Saurabh Malik
Chandigarh, July 14
Nearly 26 years after services of Gurnoop Singh were terminated, the Punjab and Haryana High Court has asserted that the relief of reinstatement and continuity in service cannot be denied.
But by the time the Bench reached the conclusion, the workman had already crossed the age of superannuation and relinquished his claim for reinstatement seeking compensation instead. Taking note of his submissions, Justice Sanjay Vashisth of the high court directed a lump sum payment of Rs 3 lakh as compensation to the petitioner, who was drawing a monthly salary of Rs 1,500 before his termination.

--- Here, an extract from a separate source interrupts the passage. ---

-- ==== Sys2Proof/Machine/Dispatch.lean ====
section
/-! DEFINITION. One arm per instruction: the one place where an instruction finds its meaning. -/

namespace Sys2Proof.Machine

Singh had moved the high court in 2012 after Jalandhar Industrial Tribunal held the termination action of Punjab Police Housing Corporation Ltd. illegal and in violation of the ID Act, but awarded a meagre compensation of Rs19,000. Justice Vashisth took just three hearings to decide the matter.
The Bench, during the course of hearing, was told that the petitioner continuously worked till November 1997 after was appointed in July 1992 as ‘work munshi’ by the management-corporation and his termination from service without issuing notice or payment of retrenchment compensation was in violation of Act. Justice Vashisth observed the tribunal concluded that the management/semi-government corporation’s termination action was in violation of the Act. But reinstatement direction could not be issued, “it being a backdoor entry of the workman in service”. The workman was awarded Rs 19,000 compensation instead of reinstatement and other claims, despite rendering the service for so many years.

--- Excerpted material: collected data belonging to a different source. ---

-- ==== Sys2Proof/Certificates/Slice0/Obligations.lean ====
section
/-! DEFINITION. The statements for the provers. Each docstring names the rule of spec/ it formalises. -/

section

open Sys2Proof Sys2Proof.Machine

/-- 05 R100, R101: the two-operand and immediate integer operations of the S slot, `movi` among them. -/
def Obligations.ScalarArithmetic : Prop :=
  (∀ o : SR,
    WritesSVal (.add o) (.add o) o.rd (fun s => sv s o.ra + sv s o.rb) ∧
    WritesSVal (.sub o) (.sub o) o.rd (fun s => sv s o.ra - sv s o.rb) ∧
    WritesSVal (.mul o) (.mul o) o.rd (fun s => .ofNat 64 ((sv s o.ra).toNat * (sv s o.rb).toNat)) ∧
    WritesSVal (.mulh o) (.mulh o) o.rd (fun s => .ofInt 64 ((sv s o.ra).toInt * (sv s o.rb).toInt / 2 ^ 64)) ∧
    WritesSVal (.mulhu o) (.mulhu o) o.rd (fun s => .ofNat 64 ((sv s o.ra).toNat * (sv s o.rb).toNat / 2 ^ 64)) ∧
    WritesSVal (.and o) (.and o) o.rd (fun s => sv s o.ra &&& sv s o.rb) ∧
    WritesSVal (.or o) (.or o) o.rd (fun s => sv s o.ra ||| sv s o.rb) ∧
    WritesSVal (.xor o) (.xor o) o.rd (fun s => sv s o.ra ^^^ sv s o.rb) ∧
    WritesSVal (.andn o) (.andn o) o.rd (fun s => sv s o.ra &&& ~~~(sv s o.rb)) ∧
    WritesSVal (.shl o) (.shl o) o.rd (fun s => sv s o.ra <<< ((sv s o.rb) &&& 63).toNat) ∧
    WritesSVal (.shr o) (.shr o) o.rd (fun s => sv s o.ra >>> ((sv s o.rb) &&& 63).toNat) ∧
    WritesSVal (.sra o) (.sra o) o.rd (fun s => (sv s o.ra).sshiftRight ((sv s o.rb) &&& 63).toNat) ∧
    WritesSVal (.rotl o) (.rotl o) o.rd (fun s => (sv s o.ra).rotateLeft ((sv s o.rb) &&& 63).toNat) ∧
    WritesSVal (.min o) (.min o) o.rd (fun s => if (sv s o.ra).toInt ≤ (sv s o.rb).toInt then sv s o.ra else sv s o.rb) ∧
    WritesSVal (.max o) (.max o) o.rd (fun s => if (sv s o.ra).toInt ≤ (sv s o.rb).toInt then sv s o.rb else sv s o.ra) ∧
    WritesSVal (.minu o) (.minu o) o.rd (fun s => if (sv s o.ra).toNat ≤ (sv s o.rb).toNat then sv s o.ra else sv s o.rb) ∧
    WritesSVal (.maxu o) (.maxu o) o.rd (fun s => if (sv s o.ra).toNat ≤ (sv s o.rb).toNat then sv s o.rb else sv s o.ra)) ∧
  (∀ o : SI,
    WritesSVal (.addSi o) (.addSi o) o.rd (fun s => sv s o.ra + o.imm.signExtend 64) ∧
    WritesSVal (.andSi o) (.andSi o) o.rd (fun s => sv s o.ra &&& o.imm.signExtend 64) ∧
    WritesSVal (.orSi o) (.orSi o) o.rd (fun s => sv s o.ra ||| o.imm.signExtend 64) ∧
    WritesSVal (.xorSi o) (.xorSi o) o.rd (fun s => sv s o.ra ^^^ o.imm.signExtend 64) ∧
    WritesSVal (.shlSi o) (.shlSi o) o.rd (fun s => sv s o.ra <<< o.imm.toNat) ∧
    WritesSVal (.shrSi o) (.shrSi o) o.rd (fun s => sv s o.ra >>> o.imm.toNat) ∧
    WritesSVal (.sraSi o) (.sraSi o) o.rd (fun s => (sv s o.ra).sshiftRight o.imm.toNat)) ∧
  ∀ o : SJ,
    WritesSVal (.movi o) (.movi o) o.rd (fun _ => o.imm.signExtend 64) ∧
    WritesSVal (.addSj o) (.addSj o) o.rd (fun s => sv s o.rd + o.imm.signExtend 64) ∧
    WritesSVal (.andSj o) (.andSj o) o.rd (fun s => sv s o.rd &&& o.imm.signExtend 64) ∧
    WritesSVal (.orSj o) (.orSj o) o.rd (fun s => sv s o.rd ||| o.imm.signExtend 64) ∧
    WritesSVal (.xorSj o) (.xorSj o) o.rd (fun s => sv s o.rd ^^^ o.imm.signExtend 64)

/-- 05 R100, R101, R103, R104: bit counts, bit fields, `movk` and `lop3`, bit by bit. 05 R102: compares write one of g1 to g7, guard logic combines
guards, g0 reads true. -/
def Obligations.ScalarBitsAndGuards : Prop :=
  ((∀ o : SU,
     WritesSVal (.popc o) (.popc o) o.rd (fun s => .ofNat 64 ((List.range 64).filter fun i => (sv s o.ra).getLsbD i).length) ∧
     WritesS (.clz o) (.clz o) o.rd (fun s v => v.toNat ≤ 64 ∧ (sv s o.ra).toNat < 2 ^ (64 - v.toNat) ∧ (v.toNat < 64 → 2 ^ (63 - v.toNat) ≤ (sv s o.ra).toNat)) ∧
     WritesS (.ctz o) (.ctz o) o.rd (fun s v => v.toNat ≤ 64 ∧ (∀ i, i < v.toNat → (sv s o.ra).getLsbD i = false) ∧
       (v.toNat < 64 → (sv s o.ra).getLsbD v.toNat = true))) ∧
   (∀ o : SR,
     WritesS (.bext o) (.bext o) o.rd (fun s v => ∀ i, i < 64 → v.getLsbD i =
       (decide (i ≤ ((sv s o.rb).toNat / 256) % 64) && (sv s o.ra).getLsbD ((sv s o.rb).toNat % 64 + i))) ∧
     WritesS (.bins o) (.bins o) o.rd (fun s v => ∀ i, i < 64 → v.getLsbD i =
       if (sv s o.rb).toNat % 64 ≤ i ∧ i ≤ (sv s o.rb).toNat % 64 + ((sv s o.rb).toNat / 256) % 64 then (sv s o.ra).getLsbD (i - (sv s o.rb).toNat % 64)
       else (sv s o.rd).getLsbD i)) ∧
   (∀ o : SJ,
     WritesS (.movkH1 o) (.movkH1 o) o.rd (fun s v => ∀ i, i < 64 → v.getLsbD i = if 14 ≤ i ∧ i < 28 then o.imm.getLsbD (i - 14) else (sv s o.rd).getLsbD i) ∧
     WritesS (.movkH2 o) (.movkH2 o) o.rd (fun s v => ∀ i, i < 64 → v.getLsbD i = if 28 ≤ i ∧ i < 42 then o.imm.getLsbD (i - 28) else (sv s o.rd).getLsbD i) ∧
     WritesS (.movkH3 o) (.movkH3 o) o.rd (fun s v => ∀ i, i < 64 → v.getLsbD i = if 42 ≤ i ∧ i < 56 then o.imm.getLsbD (i - 42) else (sv s o.rd).getLsbD i)) ∧
   (∀ o : SK, WritesS (.movkH4 o) (.movkH4 o) o.rd (fun s v => ∀ i, i < 64 → v.getLsbD i = if 56 ≤ i then o.imm.getLsbD (i - 56) else (sv s o.rd).getLsbD i)) ∧
   ∀ o : Lop, WritesS (.lop3 o) (.lop3 o) o.rd (fun s v => ∀ i, i < 64 → v.getLsbD i =
     (o.th ++ o.tl).getLsbD (4 * ((sv s o.ra).getLsbD i).toNat + 2 * ((sv s o.rb).getLsbD i).toNat + ((sv s o.rd).getLsbD i).toNat))) ∧
  ((∀ o : SR,
     WritesG (.cmpeq o) (.cmpeq o) o.rd (fun s => decide (sv s o.ra = sv s o.rb)) ∧
     WritesG (.cmpne o) (.cmpne o) o.rd (fun s => decide (sv s o.ra ≠ sv s o.rb)) ∧
     WritesG (.cmplt o) (.cmplt o) o.rd (fun s => decide ((sv s o.ra).toInt < (sv s o.rb).toInt)) ∧
     WritesG (.cmpltu o) (.cmpltu o) o.rd (fun s => decide ((sv s o.ra).toNat < (sv s o.rb).toNat)) ∧
     WritesG (.cmple o) (.cmple o) o.rd (fun s => decide ((sv s o.ra).toInt ≤ (sv s o.rb).toInt)) ∧
     WritesG (.cmpleu o) (.cmpleu o) o.rd (fun s => decide ((sv s o.ra).toNat ≤ (sv s o.rb).toNat)) ∧
     WritesG (.gand o) (.gand o) o.rd (fun s => gv s o.ra && gv s o.rb) ∧
     WritesG (.gor o) (.gor o) o.rd (fun s => gv s o.ra || gv s o.rb) ∧
     WritesG (.gxor o) (.gxor o) o.rd (fun s => gv s o.ra != gv s o.rb)) ∧
   (∀ o : SU, WritesG (.gnot o) (.gnot o) o.rd (fun s => !(gv s o.ra))) ∧
   ∀ o : SI,
     WritesG (.cmpeqSi o) (.cmpeqSi o) o.rd (fun s => decide (sv s o.ra = o.imm.signExtend 64)) ∧
     WritesG (.cmpltSi o) (.cmpltSi o) o.rd (fun s => decide ((sv s o.ra).toInt < o.imm.toInt)) ∧
     WritesG (.cmpltuSi o) (.cmpltuSi o) o.rd (fun s => decide ((sv s o.ra).toNat < (o.imm.signExtend 64).toNat)))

After going through the tribunal’s observations and the case files, Justice Vashisth asserted: “After rendering more than five years of service by the workman-petitioner, and the observation made thereon by the tribunal in regard to the illegal action of termination of his service at the instance of the management, this court finds that the relief of reinstatement and continuity in service was not deniable”.
Justice Vashisth added the workman could have earned a significant salary had he continued in job. The court, as such, deemed it appropriate to award onetime compensation of Rs 3 lakh towards all the claims raised through the demand notice, “in light of the total period of service and potential salary revisions etc.”